Exercise directions: Should a line in the entries below contain "overview", return that line.
----- Source data -----
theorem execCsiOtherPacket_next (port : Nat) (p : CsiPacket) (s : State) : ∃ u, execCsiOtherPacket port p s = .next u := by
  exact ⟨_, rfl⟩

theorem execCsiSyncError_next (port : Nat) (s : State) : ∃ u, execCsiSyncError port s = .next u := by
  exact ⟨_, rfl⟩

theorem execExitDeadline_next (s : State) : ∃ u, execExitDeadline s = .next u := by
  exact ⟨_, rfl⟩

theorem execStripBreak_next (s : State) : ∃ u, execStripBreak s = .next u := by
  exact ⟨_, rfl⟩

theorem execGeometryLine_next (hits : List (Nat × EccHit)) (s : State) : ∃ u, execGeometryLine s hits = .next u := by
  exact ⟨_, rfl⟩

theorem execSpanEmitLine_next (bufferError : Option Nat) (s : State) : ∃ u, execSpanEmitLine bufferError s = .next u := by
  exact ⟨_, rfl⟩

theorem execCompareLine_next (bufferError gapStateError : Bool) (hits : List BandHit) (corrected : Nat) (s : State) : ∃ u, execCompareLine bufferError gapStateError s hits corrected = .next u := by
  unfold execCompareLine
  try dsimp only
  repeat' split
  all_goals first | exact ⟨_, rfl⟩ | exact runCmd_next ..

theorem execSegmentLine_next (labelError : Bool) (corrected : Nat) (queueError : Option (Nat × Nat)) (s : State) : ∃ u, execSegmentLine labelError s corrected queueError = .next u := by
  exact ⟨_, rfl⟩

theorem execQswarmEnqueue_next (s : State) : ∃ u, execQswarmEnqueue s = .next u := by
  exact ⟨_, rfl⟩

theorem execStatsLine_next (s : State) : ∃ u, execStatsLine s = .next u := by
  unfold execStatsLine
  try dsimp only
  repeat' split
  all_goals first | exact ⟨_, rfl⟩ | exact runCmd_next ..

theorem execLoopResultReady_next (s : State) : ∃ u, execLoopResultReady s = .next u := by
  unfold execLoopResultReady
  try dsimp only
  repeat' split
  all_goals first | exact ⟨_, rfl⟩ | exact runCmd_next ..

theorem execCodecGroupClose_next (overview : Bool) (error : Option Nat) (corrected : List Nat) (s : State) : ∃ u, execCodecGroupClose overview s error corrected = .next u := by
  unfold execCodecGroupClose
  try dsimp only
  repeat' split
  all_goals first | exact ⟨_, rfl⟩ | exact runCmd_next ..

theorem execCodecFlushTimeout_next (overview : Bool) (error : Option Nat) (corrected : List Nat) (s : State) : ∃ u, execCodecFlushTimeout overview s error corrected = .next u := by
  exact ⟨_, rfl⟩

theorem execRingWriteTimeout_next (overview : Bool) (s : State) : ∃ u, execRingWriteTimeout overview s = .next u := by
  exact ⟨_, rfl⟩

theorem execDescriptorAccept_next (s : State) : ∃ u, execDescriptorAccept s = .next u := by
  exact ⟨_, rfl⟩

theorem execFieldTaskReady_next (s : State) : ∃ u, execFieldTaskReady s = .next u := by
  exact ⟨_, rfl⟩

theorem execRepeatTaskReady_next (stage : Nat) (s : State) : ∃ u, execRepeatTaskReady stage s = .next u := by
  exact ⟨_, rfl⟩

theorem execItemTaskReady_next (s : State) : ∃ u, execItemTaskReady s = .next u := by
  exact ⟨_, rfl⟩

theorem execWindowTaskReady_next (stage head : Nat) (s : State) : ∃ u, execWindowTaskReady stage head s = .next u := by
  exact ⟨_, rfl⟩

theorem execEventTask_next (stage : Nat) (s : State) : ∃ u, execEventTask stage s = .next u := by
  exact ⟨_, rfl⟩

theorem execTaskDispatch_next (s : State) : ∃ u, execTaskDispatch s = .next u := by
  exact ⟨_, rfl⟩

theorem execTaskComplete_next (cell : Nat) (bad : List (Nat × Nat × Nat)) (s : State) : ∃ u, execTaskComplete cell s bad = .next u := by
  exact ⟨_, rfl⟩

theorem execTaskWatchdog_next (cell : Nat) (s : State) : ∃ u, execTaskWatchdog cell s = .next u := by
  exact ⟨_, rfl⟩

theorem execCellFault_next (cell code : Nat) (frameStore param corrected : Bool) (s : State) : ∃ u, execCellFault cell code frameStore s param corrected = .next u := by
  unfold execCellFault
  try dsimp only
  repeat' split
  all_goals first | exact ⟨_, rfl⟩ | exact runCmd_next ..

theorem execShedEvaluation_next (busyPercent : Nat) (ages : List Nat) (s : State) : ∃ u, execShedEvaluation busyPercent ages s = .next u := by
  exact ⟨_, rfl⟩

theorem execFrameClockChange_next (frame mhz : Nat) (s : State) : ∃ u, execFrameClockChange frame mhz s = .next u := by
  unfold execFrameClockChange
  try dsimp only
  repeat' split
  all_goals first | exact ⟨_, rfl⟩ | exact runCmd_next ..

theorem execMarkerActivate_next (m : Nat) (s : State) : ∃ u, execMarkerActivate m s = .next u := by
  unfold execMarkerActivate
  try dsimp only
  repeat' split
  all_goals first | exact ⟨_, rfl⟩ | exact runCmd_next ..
-----
----- Source data -----
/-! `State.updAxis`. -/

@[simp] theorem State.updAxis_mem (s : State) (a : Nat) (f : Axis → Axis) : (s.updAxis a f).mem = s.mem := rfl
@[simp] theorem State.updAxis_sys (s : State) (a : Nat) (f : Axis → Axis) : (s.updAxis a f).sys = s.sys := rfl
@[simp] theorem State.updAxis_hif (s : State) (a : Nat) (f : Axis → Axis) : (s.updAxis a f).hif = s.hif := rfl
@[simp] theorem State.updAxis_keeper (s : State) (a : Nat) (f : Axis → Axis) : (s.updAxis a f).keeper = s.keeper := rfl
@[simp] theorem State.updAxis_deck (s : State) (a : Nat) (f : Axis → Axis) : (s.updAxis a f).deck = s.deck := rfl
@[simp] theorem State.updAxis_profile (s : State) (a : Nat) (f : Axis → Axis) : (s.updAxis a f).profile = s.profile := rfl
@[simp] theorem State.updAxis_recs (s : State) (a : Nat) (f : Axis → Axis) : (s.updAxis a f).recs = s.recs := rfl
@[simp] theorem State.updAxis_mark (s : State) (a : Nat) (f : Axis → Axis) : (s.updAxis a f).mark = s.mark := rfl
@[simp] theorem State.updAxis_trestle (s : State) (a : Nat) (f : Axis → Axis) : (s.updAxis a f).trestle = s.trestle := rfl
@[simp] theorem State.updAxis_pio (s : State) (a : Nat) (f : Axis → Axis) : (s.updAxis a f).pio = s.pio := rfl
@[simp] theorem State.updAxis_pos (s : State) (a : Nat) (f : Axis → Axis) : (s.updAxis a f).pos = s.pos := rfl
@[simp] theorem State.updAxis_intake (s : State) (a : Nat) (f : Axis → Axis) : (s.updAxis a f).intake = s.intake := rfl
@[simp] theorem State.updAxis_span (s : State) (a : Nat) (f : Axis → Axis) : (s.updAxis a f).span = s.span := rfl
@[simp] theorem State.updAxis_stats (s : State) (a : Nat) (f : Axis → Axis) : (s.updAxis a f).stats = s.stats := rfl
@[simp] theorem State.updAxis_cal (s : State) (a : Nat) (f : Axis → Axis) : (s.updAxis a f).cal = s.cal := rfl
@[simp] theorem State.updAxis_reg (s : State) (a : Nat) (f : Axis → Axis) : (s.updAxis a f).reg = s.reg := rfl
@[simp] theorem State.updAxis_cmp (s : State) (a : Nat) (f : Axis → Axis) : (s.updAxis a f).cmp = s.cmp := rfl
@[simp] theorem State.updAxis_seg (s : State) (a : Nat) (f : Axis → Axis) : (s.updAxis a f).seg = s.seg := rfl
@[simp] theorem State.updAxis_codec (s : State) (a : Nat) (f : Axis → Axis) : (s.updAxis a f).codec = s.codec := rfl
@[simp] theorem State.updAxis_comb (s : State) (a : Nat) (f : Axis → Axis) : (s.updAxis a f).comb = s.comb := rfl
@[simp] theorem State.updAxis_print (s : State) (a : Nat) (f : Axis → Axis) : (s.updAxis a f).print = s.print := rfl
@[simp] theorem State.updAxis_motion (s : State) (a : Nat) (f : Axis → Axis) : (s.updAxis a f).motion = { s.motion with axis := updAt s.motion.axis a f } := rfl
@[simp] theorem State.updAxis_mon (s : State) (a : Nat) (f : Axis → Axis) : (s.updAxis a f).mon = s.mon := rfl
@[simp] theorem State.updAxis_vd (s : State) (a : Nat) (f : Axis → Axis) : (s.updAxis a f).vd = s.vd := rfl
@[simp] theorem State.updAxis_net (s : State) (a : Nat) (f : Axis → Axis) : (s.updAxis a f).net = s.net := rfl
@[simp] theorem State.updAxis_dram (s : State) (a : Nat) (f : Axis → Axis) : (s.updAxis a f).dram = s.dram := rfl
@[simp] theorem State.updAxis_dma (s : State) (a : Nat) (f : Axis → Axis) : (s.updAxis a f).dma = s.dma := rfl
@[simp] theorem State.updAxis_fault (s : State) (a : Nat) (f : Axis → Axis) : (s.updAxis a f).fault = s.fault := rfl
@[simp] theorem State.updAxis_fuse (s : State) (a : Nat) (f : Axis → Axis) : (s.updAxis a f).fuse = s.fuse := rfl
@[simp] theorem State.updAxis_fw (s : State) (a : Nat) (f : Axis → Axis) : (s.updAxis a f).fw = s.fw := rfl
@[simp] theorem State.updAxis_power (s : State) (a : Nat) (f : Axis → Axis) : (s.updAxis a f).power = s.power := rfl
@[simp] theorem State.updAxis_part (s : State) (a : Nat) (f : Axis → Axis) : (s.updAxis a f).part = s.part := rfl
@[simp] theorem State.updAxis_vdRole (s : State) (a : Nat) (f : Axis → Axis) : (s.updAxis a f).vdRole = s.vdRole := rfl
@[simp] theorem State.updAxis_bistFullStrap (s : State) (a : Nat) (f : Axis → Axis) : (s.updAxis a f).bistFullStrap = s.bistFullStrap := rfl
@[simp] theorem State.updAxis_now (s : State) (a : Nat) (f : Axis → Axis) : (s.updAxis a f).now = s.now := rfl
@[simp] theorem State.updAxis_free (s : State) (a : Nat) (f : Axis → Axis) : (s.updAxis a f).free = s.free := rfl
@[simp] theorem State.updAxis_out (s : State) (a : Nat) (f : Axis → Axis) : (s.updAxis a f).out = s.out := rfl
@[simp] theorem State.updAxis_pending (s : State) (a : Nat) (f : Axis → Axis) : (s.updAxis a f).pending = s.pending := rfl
-----
Finished task:
theorem execCodecGroupClose_next (overview : Bool) (error : Option Nat) (corrected : List Nat) (s : State) : ∃ u, execCodecGroupClose overview s error corrected = .next u := by
theorem execCodecFlushTimeout_next (overview : Bool) (error : Option Nat) (corrected : List Nat) (s : State) : ∃ u, execCodecFlushTimeout overview s error corrected = .next u := by
theorem execRingWriteTimeout_next (overview : Bool) (s : State) : ∃ u, execRingWriteTimeout overview s = .next u := by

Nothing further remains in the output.